I'm marking this as NSFW because I'm not super sure if this counts as discussing dysphoria. I don't exactly know a lot about this if I'm being entirely honest. Feel free to tell me if this would have been fine or not :)
I've always considered myself a cis dude. I feel relatively comfortable as a dude I think. But there's a lot of stuff that has me wondering things. For example, like a year ago I told one of my friends "Being a man is cool and all, but if I was given the reins at character creation, I would have chosen to be a woman." That friend told me that was not very cis of me to say, and I kinda just wrote it off, but I still hold to that take as the way I feel. When I am falling asleep and I'm sort of day dreaming, I choose to daydream about the adventures of a female character I've invented. When I play video games, I almost always choose the female option if it's given, because I found it's easier for me to get into the story that way.
However, I feel totally fine being a guy. So like I don't know if I'm gaslighting myself here, one way or the other. It's kinda a thing where there's a possibility I might be trans, but if I were to actually do it, I can't tell if my life would get better or worse.
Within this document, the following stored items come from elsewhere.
theorem State.unitWrite_keep (h : Keep W s0 s) (w_mem : W.mem = true := by first | assumption | rfl) (w_bbs : W.bbs = true := by first | assumption | rfl) (w_out : W.out = true := by first | assumption | rfl) (w_badUnits : W.badUnits = true := by first | assumption | rfl) (w_badRecord : W.badRecord = true := by first | assumption | rfl) (w_po : W.po = true := by first | assumption | rfl) (w_faults : W.faults = true := by first | assumption | rfl) (w_lease : W.lease = true := by first | assumption | rfl) (w_pages : W.pages = true := by first | assumption | rfl) (w_serve : W.serve = true := by first | assumption | rfl) (w_slots : W.slots = true := by first | assumption | rfl) (w_fabric : W.fabric = true := by first | assumption | rfl) (w_stk : W.stk = true := by first | assumption | rfl) (w_links : W.links = true := by first | assumption | rfl) (w_dbg : W.dbg = true := by first | assumption | rfl) (w_opc : W.opc = true := by first | assumption | rfl) (w_b_image : W.b_image = true := by first | assumption | rfl) (w_b_page : W.b_page = true := by first | assumption | rfl) (w_b_ddr4 : W.b_ddr4 = true := by first | assumption | rfl) (w_b_output : W.b_output = true := by first | assumption | rfl) (w_b_fault : W.b_fault = true := by first | assumption | rfl) (w_b_amber : W.b_amber = true := by first | assumption | rfl) (w_b_redundancy : W.b_redundancy = true := by first | assumption | rfl) (w_b_perf : W.b_perf = true := by first | assumption | rfl) : Keep W s0 (State.unitWrite s) := by
  unfold State.unitWrite
  try dsimp only
  repeat' first
    | with_reducible assumption
    | with_reducible refine Keep.ite ?_ ?_
    | with_reducible apply State.unitFails_keep
    | with_reducible apply State.dbgResult_keep
    | with_reducible apply State.dbgAdvance_keep
    | with_reducible apply State.store_keep
    | (split <;> try dsimp only)

theorem execUnitMemRead_keep (h : Keep W s0 s) (w_bbs : W.bbs = true := by first | assumption | rfl) (w_out : W.out = true := by first | assumption | rfl) (w_badRecord : W.badRecord = true := by first | assumption | rfl) (w_po : W.po = true := by first | assumption | rfl) (w_faults : W.faults = true := by first | assumption | rfl) (w_lease : W.lease = true := by first | assumption | rfl) (w_pages : W.pages = true := by first | assumption | rfl) (w_serve : W.serve = true := by first | assumption | rfl) (w_slots : W.slots = true := by first | assumption | rfl) (w_fabric : W.fabric = true := by first | assumption | rfl) (w_stk : W.stk = true := by first | assumption | rfl) (w_links : W.links = true := by first | assumption | rfl) (w_dbg : W.dbg = true := by first | assumption | rfl) (w_opc : W.opc = true := by first | assumption | rfl) (w_b_image : W.b_image = true := by first | assumption | rfl) (w_b_page : W.b_page = true := by first | assumption | rfl) (w_b_ddr4 : W.b_ddr4 = true := by first | assumption | rfl) (w_b_output : W.b_output = true := by first | assumption | rfl) (w_b_fault : W.b_fault = true := by first | assumption | rfl) (w_b_amber : W.b_amber = true := by first | assumption | rfl) (w_b_redundancy : W.b_redundancy = true := by first | assumption | rfl) (w_b_perf : W.b_perf = true := by first | assumption | rfl) : KeepR W s0 (execUnitMemRead s) := by
  unfold execUnitMemRead
  try dsimp only
  repeat' first
    | with_reducible assumption
    | with_reducible refine Keep.ite ?_ ?_
    | with_reducible refine KeepR.ite ?_ ?_
    | with_reducible refine KeepR.next ?_
    | with_reducible apply State.unitRead_keep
I don't think I would feel safe being trans in my area of the world, for example. So it's like sure I might have chosen the female build in the game of life, but that's not what RNG gave me, and maybe I'm okay with that?
Oh I have a friend like you. Yes, unless you actively prefer the idea of being male, then you're not cis. In reality the trans spectrum ranges from "literally can't live unless I transition" to "the current state of things is fine but I'd rather have been the other sex" with indifference being in the middle of the cis and trans sides of the transsexual Kinsey scale (if you will).
You should explore being a woman and see if that makes you happier. Will probably help you decide whether to transition or not.